- Opening Delimiter -
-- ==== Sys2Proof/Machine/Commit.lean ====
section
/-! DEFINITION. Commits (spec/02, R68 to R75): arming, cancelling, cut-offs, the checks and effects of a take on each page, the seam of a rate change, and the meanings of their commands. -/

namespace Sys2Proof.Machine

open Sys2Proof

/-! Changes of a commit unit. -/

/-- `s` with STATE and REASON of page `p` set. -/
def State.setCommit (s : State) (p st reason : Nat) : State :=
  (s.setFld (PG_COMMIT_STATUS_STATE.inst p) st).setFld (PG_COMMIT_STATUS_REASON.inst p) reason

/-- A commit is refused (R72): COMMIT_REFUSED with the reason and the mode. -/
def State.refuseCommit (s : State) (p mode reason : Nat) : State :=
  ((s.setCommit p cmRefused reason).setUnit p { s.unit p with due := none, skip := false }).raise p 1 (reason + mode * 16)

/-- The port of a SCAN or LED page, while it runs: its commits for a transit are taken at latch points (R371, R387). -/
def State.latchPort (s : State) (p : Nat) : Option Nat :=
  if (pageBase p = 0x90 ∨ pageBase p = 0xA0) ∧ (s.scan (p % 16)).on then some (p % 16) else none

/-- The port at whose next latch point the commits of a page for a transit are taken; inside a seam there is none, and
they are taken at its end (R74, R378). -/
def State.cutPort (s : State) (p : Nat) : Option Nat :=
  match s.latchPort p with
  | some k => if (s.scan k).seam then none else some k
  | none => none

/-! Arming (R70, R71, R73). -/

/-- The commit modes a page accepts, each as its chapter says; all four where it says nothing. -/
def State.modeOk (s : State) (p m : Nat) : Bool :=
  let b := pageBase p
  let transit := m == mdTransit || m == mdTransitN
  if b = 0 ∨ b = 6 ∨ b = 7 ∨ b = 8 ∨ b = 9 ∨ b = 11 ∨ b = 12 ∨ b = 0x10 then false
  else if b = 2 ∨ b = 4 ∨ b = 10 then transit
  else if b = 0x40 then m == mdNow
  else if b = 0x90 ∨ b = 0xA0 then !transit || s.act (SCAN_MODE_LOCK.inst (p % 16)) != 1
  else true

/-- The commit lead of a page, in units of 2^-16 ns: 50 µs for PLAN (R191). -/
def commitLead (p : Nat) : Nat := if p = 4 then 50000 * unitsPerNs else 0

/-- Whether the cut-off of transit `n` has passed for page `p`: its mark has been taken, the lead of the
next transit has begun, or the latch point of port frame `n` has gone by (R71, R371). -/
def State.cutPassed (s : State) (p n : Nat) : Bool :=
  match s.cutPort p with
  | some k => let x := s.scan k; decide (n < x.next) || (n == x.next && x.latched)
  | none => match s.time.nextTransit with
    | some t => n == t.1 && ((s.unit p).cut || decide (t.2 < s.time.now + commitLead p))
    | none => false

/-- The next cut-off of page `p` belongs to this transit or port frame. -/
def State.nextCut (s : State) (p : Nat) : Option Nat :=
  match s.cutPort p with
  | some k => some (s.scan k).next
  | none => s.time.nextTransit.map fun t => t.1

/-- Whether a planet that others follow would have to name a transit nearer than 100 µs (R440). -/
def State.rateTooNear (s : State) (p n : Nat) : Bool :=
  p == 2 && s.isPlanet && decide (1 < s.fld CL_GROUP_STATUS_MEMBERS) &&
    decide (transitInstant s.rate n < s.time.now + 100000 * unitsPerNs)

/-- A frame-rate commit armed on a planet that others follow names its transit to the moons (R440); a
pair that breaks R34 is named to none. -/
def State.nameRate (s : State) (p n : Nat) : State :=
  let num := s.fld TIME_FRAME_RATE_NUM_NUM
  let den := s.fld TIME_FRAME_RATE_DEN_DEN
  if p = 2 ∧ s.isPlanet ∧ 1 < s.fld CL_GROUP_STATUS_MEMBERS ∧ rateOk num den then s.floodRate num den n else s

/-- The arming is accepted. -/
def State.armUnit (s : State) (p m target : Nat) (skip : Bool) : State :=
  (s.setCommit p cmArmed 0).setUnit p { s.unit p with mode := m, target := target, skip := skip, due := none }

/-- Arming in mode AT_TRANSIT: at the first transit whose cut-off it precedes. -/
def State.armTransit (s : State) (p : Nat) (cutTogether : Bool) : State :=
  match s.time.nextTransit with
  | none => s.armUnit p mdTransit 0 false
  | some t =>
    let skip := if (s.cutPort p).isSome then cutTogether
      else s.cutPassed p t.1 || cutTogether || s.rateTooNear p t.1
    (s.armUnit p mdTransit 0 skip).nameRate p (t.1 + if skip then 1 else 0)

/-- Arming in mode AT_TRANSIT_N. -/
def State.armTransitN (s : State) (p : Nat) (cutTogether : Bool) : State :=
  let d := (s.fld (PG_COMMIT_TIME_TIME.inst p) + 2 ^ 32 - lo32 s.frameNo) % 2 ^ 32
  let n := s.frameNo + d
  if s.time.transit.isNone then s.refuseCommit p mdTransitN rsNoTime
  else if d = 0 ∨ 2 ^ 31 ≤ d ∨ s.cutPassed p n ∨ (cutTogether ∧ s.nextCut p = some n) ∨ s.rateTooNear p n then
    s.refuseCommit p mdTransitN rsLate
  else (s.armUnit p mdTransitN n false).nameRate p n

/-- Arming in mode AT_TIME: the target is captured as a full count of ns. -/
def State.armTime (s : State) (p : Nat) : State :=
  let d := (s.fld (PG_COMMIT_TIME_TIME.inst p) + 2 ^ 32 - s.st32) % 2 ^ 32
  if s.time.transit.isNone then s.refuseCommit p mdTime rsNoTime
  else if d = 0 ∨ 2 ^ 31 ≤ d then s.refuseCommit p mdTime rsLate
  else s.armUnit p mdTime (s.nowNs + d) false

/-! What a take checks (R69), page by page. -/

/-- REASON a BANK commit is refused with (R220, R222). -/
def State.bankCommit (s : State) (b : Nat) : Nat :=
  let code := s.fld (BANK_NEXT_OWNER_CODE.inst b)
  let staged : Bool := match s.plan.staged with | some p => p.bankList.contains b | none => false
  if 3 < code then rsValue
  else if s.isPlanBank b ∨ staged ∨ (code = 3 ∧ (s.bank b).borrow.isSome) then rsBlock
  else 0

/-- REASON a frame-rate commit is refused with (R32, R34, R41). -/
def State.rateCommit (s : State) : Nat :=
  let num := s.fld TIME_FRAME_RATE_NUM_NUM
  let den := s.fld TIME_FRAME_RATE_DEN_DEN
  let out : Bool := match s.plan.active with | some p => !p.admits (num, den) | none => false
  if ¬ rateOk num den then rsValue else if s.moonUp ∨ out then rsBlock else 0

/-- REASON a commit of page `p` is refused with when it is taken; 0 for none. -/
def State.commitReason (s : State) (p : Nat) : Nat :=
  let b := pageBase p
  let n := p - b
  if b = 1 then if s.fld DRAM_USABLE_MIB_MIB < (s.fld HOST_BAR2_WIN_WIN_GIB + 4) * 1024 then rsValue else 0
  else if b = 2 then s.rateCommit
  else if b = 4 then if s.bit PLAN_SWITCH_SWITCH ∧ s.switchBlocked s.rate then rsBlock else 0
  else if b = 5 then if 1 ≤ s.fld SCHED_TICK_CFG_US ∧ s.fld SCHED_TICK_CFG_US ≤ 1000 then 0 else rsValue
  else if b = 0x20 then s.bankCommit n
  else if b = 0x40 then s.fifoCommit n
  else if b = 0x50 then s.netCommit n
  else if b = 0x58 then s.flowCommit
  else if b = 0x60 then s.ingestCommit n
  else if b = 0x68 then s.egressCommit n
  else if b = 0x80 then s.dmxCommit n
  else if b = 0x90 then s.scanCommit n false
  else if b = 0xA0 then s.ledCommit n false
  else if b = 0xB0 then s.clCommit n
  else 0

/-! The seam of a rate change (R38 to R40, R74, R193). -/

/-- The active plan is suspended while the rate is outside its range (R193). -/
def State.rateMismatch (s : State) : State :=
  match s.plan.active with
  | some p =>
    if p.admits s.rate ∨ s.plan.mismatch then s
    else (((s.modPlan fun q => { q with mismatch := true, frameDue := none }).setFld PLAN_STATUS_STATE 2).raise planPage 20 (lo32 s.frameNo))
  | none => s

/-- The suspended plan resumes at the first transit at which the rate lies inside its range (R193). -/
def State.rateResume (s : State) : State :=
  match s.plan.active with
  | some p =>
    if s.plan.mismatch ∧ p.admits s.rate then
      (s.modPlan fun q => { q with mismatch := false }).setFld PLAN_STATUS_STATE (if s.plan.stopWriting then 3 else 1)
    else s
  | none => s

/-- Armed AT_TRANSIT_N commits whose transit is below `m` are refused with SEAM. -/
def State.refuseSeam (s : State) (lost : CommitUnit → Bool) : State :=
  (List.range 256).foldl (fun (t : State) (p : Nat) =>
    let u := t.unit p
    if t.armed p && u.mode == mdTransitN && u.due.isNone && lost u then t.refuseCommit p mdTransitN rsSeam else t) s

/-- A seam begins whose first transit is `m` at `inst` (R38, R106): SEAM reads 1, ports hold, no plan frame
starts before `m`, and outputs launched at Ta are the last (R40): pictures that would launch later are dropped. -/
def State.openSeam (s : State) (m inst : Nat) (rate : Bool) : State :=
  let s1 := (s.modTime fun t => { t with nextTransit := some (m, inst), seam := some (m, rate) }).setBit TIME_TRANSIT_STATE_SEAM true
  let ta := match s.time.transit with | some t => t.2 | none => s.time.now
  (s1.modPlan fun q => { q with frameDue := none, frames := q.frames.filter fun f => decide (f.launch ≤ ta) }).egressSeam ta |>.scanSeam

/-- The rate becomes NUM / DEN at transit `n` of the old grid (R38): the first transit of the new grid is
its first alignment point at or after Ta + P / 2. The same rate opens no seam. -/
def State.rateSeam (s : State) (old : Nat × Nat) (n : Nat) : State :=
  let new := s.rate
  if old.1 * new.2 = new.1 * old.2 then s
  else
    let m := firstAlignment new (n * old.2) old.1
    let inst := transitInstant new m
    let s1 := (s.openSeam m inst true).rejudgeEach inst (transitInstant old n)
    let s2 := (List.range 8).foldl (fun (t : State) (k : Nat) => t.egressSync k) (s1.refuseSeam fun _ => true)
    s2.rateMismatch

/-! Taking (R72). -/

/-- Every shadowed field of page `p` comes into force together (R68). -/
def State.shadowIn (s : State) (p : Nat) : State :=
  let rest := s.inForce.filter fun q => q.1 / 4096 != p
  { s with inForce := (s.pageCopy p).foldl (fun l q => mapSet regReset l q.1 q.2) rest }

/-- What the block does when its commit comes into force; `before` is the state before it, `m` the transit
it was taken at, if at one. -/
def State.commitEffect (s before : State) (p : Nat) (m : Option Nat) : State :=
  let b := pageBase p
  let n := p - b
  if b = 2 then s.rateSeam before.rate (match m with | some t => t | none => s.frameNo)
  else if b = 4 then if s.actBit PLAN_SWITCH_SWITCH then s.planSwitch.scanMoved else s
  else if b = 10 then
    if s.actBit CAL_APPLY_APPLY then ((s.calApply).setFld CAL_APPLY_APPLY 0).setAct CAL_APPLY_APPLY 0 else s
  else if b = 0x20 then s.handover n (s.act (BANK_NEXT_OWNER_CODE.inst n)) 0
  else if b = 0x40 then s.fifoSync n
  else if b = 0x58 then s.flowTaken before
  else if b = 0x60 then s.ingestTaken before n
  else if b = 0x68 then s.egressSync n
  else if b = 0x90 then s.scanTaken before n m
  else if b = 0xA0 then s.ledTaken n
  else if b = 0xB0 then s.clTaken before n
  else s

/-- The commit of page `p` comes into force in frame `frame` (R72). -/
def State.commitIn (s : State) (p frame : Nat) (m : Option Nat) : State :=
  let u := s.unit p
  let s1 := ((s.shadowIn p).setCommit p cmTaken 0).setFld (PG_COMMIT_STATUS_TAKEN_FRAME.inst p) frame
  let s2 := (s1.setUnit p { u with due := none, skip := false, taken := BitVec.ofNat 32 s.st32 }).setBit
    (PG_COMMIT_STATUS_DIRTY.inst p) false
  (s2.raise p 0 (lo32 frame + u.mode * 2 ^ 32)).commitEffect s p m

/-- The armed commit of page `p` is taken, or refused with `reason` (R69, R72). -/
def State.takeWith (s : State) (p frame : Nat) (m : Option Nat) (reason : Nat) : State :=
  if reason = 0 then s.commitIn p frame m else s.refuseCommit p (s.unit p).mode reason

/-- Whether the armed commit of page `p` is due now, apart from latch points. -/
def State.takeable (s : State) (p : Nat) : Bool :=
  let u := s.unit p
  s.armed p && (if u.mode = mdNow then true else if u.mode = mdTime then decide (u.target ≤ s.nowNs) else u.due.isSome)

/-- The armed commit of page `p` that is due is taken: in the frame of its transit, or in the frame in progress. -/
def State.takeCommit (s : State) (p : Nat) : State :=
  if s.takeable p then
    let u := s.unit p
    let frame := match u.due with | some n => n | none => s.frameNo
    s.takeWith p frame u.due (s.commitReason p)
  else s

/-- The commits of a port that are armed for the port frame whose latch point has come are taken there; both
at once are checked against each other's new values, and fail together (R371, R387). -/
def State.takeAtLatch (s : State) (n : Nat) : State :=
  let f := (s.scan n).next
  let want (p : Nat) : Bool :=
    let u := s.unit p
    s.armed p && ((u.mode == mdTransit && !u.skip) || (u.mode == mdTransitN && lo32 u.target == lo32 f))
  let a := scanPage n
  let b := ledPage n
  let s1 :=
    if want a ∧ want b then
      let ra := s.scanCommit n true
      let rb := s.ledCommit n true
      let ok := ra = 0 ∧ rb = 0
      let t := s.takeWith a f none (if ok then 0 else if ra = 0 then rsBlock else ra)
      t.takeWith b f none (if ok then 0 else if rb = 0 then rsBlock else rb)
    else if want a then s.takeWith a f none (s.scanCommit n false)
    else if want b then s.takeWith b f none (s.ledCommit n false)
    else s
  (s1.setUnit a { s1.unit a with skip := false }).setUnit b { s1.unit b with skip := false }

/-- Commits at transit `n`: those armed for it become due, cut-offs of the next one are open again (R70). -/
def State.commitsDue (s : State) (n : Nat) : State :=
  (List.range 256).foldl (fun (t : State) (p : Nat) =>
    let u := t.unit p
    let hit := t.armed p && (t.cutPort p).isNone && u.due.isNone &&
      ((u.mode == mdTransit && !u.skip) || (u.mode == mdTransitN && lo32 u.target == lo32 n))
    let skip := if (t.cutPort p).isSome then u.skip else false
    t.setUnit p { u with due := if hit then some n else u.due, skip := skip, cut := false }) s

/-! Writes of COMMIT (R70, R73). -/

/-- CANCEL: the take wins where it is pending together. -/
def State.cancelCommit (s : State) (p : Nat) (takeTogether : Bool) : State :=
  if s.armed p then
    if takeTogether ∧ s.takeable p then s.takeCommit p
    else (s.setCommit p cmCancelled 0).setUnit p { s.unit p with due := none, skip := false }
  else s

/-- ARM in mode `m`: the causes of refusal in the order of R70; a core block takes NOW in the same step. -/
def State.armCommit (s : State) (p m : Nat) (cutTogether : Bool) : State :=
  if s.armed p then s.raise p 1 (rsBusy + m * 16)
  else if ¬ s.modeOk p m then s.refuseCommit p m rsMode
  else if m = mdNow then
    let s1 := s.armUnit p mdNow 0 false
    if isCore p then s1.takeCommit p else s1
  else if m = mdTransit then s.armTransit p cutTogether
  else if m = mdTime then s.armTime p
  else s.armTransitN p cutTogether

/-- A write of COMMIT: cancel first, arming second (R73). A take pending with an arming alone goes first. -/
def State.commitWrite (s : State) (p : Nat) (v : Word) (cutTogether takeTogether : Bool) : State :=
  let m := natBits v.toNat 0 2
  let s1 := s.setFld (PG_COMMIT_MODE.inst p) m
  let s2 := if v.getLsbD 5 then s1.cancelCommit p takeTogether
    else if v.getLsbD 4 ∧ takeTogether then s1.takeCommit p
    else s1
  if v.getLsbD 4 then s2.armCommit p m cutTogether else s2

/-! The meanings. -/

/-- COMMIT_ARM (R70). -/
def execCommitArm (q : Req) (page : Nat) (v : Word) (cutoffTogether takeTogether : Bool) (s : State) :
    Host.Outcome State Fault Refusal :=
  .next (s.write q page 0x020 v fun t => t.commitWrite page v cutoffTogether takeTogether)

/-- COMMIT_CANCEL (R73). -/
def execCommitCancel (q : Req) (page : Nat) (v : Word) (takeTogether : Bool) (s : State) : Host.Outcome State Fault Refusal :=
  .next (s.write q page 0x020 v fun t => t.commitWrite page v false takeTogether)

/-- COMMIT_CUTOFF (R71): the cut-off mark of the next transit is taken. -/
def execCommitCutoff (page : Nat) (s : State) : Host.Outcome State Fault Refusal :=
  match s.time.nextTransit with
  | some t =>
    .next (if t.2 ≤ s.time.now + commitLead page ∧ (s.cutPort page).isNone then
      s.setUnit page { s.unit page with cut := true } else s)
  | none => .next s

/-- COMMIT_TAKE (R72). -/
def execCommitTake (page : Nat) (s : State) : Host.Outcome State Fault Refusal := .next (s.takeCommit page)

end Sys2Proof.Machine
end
- Closing Delimiter -
(DIRECTIONS)
Repeat the material exactly. Begin with its first line and end with the line that has "def State.refuseCommit (s".

(ANSWER)
-- ==== Sys2Proof/Machine/Commit.lean ====
section
/-! DEFINITION. Commits (spec/02, R68 to R75): arming, cancelling, cut-offs, the checks and effects of a take on each page, the seam of a rate change, and the meanings of their commands. -/

namespace Sys2Proof.Machine

open Sys2Proof

/-! Changes of a commit unit. -/

/-- `s` with STATE and REASON of page `p` set. -/
def State.setCommit (s : State) (p st reason : Nat) : State :=
  (s.setFld (PG_COMMIT_STATUS_STATE.inst p) st).setFld (PG_COMMIT_STATUS_REASON.inst p) reason

/-- A commit is refused (R72): COMMIT_REFUSED with the reason and the mode. -/
def State.refuseCommit (s : State) (p mode reason : Nat) : State :=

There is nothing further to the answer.